Die staatlichen Ausgrenzungs- und Verfolgungsmechanismen verschärfte die NS-Diktatur erheblich. Die willkürliche Einweisung von homosexuellen Männern in Gefängnisse oder Konzentrationslager ohne richterlichen Beschluss sondern aufgrund eines Schutzhaftbefehls begann bereits 1933. Wenig später wurde der § 175 verschärft und alle Hürden, die die Polizei bislang daran hinderten, großflächig Verfolgung aufzunehmen, fielen. Die Verfolgungszahlen stiegen in den folgenden Jahren um das Zehnfache. Es wird geschätzt, dass 140.000 Männer aufgrund des Vorwurfs der „widernatürlichen Unzucht“ zwischen 1872 und 1994 verfolgt und verurteilt wurden, davon allein etwa 70.000 während der NS-Diktatur.
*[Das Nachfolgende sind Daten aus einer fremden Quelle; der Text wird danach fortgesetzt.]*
/-- A fenced instance's Lighthouse outcome stays FAIL (R483). -/
def State.lhStay (s : State) (j : Nat) (n : FrameNo) : State :=
  let l := s.lh j
  { s with cg := { s.cg with slots := setAt s.cg.slots j { l with outs := ((n, 2) :: l.outs.filter (fun e => e.1 ≠ n)).take 5 } } }

/-- Dispatch the LIGHTHOUSE entries of a window (R481). -/
def State.openLights (s : State) (q : Fin 4) (n : FrameNo) (w : Nat) : State :=
  match s.quays[q].chart with
  | none => s
  | some c => (enum c.lights).foldl (fun s l =>
      let g := c.engineAt l.2.engine
      if l.2.window ≠ w then s
      else if s.isFenced g.cls g.inst then (match lhSlot g.cls g.inst with | some j => s.lhStay j n | none => s)
      else { s with cg := { s.cg with runs := s.cg.runs ++ [⟨l.1, n, w⟩] } }) s

/-- A window of frame n opens (R93-R95): each of its stages that the window dispatches is dispatched, in STAGES order. -/
def State.openWindow (s : State) (q : Fin 4) (n : FrameNo) (w : Nat) : State :=
  match s.quays[q].frame? n, s.quays[q].chart with
  | some f, some c =>
    let s := s.modQuay q (fun x => x.modFrame n (fun f => { f with opened := addNew w f.opened }))
    let s := s.openLights q n w
    if f.squashed then s
    else
      let due := c.allStages.filter (fun i => decide ((c.stageAt i).window = w) && !s.requestDriven q i)
      due.foldl (fun s i =>
        match s.stageRun? q n i with
        | some r => if r.dispatched || r.closed then s else s.dispatchStage q n i
        | none => s) s
  | _, _ => s

/-! The close of a window. -/

/-- Stop what a stage left in its camera pipe and its channel (R104, R111, R439). -/
def State.stopEngine (s : State) (q : Fin 4) (n : FrameNo) (i : Nat) : State :=
  let x := s.quays[q]
  let e := x.engineE i
  let id := (x.stageE i).stage
  if e.cls = Cls.TENDER then
    match (s.chan e.inst).tag with
    | some t => if t.quay = q.val ∧ t.frame = n ∧ t.stage = i then s.chanStop e.inst else s
    | none => s
  else if e.cls = Cls.CAMP then
    x.campRecs.foldl (fun s r =>
      if r.1 = e.inst ∧ leAt r.2.2 8 2 = id then
        { s with camp := { s.camp with slots := modAt s.camp.slots (8 * r.1 + r.2.1) (fun c =>
          { c with runs := c.runs.map (fun u => if u.frame = n then { u with discarded := true } else u) }) } }
      else s) s
  else s

/-- A stage is stopped with TIMEOUT (R104). -/
def State.timeoutStage (s : State) (q : Fin 4) (n : FrameNo) (i : Nat) : State :=
  let s := s.stopEngine q n i
  let s := (s.endStage q n i St.TIMEOUT).sndNext q
  s.modQuay q (fun x => x.modFrame n (fun f => { f with
    results := f.results.map (fun r => if r.idx = i then { r with late := true } else r) }))

/-- The Lighthouse runs of a window that are not complete are UNLIT at its close (R481). -/
def State.closeLights (s : State) (q : Fin 4) (n : FrameNo) (w : Nat) : State :=
  if q ≠ 0 then s
  else
    let mine := s.cg.runs.filter (fun r => r.frame = n && r.window = w)
    let s := { s with cg := { s.cg with runs := s.cg.runs.filter (fun r => !(r.frame = n && r.window = w)) } }
    match s.quays[q].chart with
    | none => s
    | some c => mine.foldl (fun s r =>
        let g := c.engineAt ((c.lights.getD r.entry ⟨0, 0, 0, 0, 0⟩).engine)
        match lhSlot g.cls g.inst with
        | some j => s.verdict j n 3
        | none => s) s

/-- The close of STAGES entry i's window for frame n (R104). -/
def State.closeStage (s : State) (q : Fin 4) (n : FrameNo) (i : Nat) : State :=
  match s.stageRun? q n i, s.quays[q].chart with
  | some r, some c =>
    let s := s.modStage q n i (fun r => { r with closed := true })
    if r.status.isSome then s
    else if c.cfg.piloted && decide ((c.stageAt i).bound = 0) then s
    else if s.requestDriven q i && !r.dispatched then s
    else s.timeoutStage q n i
  | _, _ => s

/-! Confirmation, squash and publication. -/

/-- Every stream of the frame has ended without an invalidating error (R107). -/
def FrameRec.sound (f : FrameRec) : Bool := f.streams.all (fun r => r.ended && !r.invalid)

/-- Confirm frames in frame order (R107). -/
def State.confirmWalk (s : State) (q : Fin 4) : List FrameRec → State
  | [] => s
  | f :: fs =>
    if f.squashed ∨ f.confirmed then State.confirmWalk s q fs
    else if f.sound then
      let s := (s.modQuay q (fun x => x.modFrame f.num (fun g => { g with confirmed := true }))).setReg (Reg.HM_QUAY_CONFIRMED q) f.num
      State.confirmWalk s q fs
    else s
Die im KZ geltende Rechtlosigkeit bedrohte alle Verfolgten. Das System folgte dem Grundsatz der Entindividualisierung und Entsolidarisierung, Menschen galten fortan nur noch als Häftlingsnummer und wurden durch farbige Winkel nach Stereotypen klassifiziert und enthumanisiert. Homosexuelle mussten in der Regel den rosa Winkel auf der Häftlingskleidung tragen. Sie waren damit offensichtlich und schutzlos und sie waren den Vorurteilen der SS und der Mithäftlinge und der im Lager herrschenden Gewalt ausgeliefert. Ausbleibende Solidarität unter den Gefangenen verringerte die Überlebenschancen der Inhaftierten erheblich. Die Todesrate der mit dem rosa Winkel Gekennzeichneten wird auf über 50% geschätzt, sie liegt für das KZ Dachau etwas niedriger.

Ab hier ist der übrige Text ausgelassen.